### INSTRUCTIONS FOR THE TASK
Only one stretch of the data is wanted: the line containing "-- ==== Sys2Proof/Machine/Dma.lean", the line containing "let first := d.body.getD", and every line between them, copied exactly.

─── SUPPLIED RECORDS ───

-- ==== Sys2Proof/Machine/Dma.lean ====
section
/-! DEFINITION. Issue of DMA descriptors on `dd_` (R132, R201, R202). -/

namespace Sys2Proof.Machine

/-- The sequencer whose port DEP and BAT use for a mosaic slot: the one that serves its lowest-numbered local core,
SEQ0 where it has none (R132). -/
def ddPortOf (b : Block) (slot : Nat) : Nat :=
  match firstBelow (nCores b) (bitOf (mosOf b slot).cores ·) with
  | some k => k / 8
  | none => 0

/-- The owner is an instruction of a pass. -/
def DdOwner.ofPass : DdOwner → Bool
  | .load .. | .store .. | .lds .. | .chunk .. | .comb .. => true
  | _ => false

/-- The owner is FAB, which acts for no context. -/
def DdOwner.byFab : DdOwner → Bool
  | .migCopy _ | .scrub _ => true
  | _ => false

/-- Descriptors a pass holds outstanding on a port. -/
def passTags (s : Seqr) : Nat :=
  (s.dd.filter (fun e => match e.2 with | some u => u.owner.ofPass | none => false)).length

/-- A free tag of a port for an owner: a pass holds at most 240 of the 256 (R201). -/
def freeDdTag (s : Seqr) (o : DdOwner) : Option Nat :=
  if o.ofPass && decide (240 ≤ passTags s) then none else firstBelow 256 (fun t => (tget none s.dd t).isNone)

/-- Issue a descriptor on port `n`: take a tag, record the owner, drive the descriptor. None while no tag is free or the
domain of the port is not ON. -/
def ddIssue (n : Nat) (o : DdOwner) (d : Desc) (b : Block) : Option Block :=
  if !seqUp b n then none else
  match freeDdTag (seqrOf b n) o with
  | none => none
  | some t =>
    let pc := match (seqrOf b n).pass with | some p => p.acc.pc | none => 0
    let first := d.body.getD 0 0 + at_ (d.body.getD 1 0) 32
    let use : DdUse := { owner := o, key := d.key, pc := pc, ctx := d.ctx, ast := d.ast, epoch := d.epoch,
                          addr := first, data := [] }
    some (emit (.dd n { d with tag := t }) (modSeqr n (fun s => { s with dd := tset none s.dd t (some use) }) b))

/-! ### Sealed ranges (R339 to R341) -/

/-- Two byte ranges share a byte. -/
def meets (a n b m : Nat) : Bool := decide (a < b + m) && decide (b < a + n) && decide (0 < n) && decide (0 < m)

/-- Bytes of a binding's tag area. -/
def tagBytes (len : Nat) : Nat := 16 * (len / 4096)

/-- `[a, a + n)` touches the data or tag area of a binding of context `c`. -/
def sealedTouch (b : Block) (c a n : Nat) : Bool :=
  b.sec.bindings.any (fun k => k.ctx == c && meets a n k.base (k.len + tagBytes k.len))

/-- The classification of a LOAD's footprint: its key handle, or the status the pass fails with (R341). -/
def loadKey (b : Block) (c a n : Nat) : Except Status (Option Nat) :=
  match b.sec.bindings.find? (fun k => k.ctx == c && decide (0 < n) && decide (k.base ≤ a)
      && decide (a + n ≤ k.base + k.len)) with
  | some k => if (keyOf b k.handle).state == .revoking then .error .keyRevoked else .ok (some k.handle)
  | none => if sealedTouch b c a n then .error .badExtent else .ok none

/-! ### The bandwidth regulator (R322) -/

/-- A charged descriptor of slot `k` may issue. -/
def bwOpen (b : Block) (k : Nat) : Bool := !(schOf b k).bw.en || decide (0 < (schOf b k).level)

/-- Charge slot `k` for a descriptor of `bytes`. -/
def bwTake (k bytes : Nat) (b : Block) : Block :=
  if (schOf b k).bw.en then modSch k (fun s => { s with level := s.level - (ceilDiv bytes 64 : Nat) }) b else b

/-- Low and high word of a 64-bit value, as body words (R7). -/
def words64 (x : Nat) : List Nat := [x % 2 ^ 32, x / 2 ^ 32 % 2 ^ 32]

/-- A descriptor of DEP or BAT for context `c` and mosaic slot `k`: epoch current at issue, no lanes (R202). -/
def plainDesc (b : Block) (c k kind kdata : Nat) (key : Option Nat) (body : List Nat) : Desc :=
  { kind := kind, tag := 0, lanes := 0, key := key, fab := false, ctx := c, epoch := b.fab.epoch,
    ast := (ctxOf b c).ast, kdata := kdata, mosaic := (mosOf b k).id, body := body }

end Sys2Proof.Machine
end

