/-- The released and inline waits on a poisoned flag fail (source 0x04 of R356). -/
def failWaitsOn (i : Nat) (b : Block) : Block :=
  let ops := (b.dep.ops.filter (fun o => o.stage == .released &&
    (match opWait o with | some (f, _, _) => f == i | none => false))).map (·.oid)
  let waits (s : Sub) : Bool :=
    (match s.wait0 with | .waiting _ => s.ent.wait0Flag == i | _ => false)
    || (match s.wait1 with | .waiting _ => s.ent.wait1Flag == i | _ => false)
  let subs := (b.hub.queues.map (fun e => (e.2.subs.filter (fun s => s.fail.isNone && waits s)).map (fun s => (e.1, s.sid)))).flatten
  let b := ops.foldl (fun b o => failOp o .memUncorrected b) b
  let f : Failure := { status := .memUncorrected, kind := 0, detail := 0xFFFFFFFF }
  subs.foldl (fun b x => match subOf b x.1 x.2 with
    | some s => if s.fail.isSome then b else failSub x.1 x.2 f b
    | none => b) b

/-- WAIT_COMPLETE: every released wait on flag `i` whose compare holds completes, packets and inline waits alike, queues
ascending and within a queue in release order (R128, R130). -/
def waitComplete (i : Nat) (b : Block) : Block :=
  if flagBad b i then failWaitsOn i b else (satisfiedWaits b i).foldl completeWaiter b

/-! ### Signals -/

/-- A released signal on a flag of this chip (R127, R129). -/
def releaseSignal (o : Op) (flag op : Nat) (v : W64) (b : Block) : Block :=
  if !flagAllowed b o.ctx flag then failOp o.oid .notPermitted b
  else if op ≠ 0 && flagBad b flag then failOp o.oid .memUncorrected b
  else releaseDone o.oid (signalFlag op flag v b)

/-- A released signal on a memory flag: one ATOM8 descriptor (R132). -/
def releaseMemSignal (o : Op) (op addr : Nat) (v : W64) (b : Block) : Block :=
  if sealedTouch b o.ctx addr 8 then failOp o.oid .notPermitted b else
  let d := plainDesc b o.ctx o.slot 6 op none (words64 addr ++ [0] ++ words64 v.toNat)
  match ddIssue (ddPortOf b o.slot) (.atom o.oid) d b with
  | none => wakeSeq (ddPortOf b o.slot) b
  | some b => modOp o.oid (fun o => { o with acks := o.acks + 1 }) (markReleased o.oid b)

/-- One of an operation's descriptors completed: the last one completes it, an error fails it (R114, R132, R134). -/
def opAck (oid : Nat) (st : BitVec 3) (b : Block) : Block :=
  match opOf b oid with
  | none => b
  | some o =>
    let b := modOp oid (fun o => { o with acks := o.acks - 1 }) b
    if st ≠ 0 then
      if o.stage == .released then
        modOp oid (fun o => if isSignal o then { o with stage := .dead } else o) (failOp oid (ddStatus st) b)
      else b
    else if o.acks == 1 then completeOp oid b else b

───
─── SUPPLIED RECORDS ───

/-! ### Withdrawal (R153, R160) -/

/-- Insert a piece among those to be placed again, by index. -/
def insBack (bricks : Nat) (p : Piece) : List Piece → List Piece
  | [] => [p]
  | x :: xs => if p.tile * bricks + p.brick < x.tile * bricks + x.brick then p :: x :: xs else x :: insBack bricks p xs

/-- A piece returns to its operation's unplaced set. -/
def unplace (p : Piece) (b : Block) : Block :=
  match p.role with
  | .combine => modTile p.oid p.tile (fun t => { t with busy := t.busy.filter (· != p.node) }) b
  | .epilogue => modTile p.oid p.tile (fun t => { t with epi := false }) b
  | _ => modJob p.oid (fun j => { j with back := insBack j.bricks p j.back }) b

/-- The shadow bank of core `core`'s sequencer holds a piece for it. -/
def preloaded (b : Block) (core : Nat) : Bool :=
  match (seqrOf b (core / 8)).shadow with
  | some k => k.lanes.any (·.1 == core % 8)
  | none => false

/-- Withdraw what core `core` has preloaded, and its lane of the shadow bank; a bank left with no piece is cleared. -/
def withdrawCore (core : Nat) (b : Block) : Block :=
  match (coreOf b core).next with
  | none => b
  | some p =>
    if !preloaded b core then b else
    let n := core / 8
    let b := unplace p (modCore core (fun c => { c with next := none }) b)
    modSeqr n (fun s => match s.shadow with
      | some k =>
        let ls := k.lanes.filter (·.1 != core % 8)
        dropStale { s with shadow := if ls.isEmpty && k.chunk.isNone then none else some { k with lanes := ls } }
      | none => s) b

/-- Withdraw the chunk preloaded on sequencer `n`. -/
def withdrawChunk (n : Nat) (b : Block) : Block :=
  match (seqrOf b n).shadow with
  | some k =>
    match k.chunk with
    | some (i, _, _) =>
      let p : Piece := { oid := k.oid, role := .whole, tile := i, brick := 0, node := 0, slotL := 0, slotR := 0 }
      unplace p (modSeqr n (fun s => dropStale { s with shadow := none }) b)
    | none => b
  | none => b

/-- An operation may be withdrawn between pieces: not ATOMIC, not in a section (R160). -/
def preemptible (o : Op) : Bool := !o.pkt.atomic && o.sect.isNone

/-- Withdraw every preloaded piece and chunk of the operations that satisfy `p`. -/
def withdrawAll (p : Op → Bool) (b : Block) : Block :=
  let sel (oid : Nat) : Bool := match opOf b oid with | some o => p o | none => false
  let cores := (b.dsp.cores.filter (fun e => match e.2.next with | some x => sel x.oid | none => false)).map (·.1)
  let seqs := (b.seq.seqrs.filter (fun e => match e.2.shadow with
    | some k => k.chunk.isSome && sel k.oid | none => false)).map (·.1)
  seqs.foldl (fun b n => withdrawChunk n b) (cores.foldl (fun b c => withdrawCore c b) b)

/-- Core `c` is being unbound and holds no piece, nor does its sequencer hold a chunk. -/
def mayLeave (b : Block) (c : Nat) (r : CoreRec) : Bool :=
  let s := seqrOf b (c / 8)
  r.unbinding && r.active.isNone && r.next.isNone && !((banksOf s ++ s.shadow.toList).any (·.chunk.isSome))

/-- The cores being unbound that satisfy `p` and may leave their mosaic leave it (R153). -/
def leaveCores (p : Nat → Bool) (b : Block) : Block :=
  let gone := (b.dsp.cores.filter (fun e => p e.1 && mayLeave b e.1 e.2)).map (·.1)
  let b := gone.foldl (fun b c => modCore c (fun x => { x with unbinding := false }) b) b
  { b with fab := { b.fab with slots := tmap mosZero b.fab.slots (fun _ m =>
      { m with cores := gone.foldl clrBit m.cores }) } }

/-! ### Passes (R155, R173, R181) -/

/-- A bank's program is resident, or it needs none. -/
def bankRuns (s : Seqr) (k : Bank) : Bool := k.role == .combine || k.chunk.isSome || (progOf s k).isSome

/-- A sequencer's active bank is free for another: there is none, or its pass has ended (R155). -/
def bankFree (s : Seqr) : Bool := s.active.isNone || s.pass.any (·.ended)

───

### SOLUTION FOR THIS EXERCISE
-- ==== Sys2Proof/Machine/Dma.lean ====
section
/-! DEFINITION. Issue of DMA descriptors on `dd_` (R132, R201, R202). -/

namespace Sys2Proof.Machine

/-- The sequencer whose port DEP and BAT use for a mosaic slot: the one that serves its lowest-numbered local core,
SEQ0 where it has none (R132). -/
def ddPortOf (b : Block) (slot : Nat) : Nat :=
  match firstBelow (nCores b) (bitOf (mosOf b slot).cores ·) with
  | some k => k / 8
  | none => 0

/-- The owner is an instruction of a pass. -/
def DdOwner.ofPass : DdOwner → Bool
  | .load .. | .store .. | .lds .. | .chunk .. | .comb .. => true
  | _ => false

/-- The owner is FAB, which acts for no context. -/
def DdOwner.byFab : DdOwner → Bool
  | .migCopy _ | .scrub _ => true
  | _ => false

/-- Descriptors a pass holds outstanding on a port. -/
def passTags (s : Seqr) : Nat :=
  (s.dd.filter (fun e => match e.2 with | some u => u.owner.ofPass | none => false)).length

/-- A free tag of a port for an owner: a pass holds at most 240 of the 256 (R201). -/
def freeDdTag (s : Seqr) (o : DdOwner) : Option Nat :=
  if o.ofPass && decide (240 ≤ passTags s) then none else firstBelow 256 (fun t => (tget none s.dd t).isNone)

/-- Issue a descriptor on port `n`: take a tag, record the owner, drive the descriptor. None while no tag is free or the
domain of the port is not ON. -/
def ddIssue (n : Nat) (o : DdOwner) (d : Desc) (b : Block) : Option Block :=
  if !seqUp b n then none else
  match freeDdTag (seqrOf b n) o with
  | none => none
  | some t =>
    let pc := match (seqrOf b n).pass with | some p => p.acc.pc | none => 0
    let first := d.body.getD 0 0 + at_ (d.body.getD 1 0) 32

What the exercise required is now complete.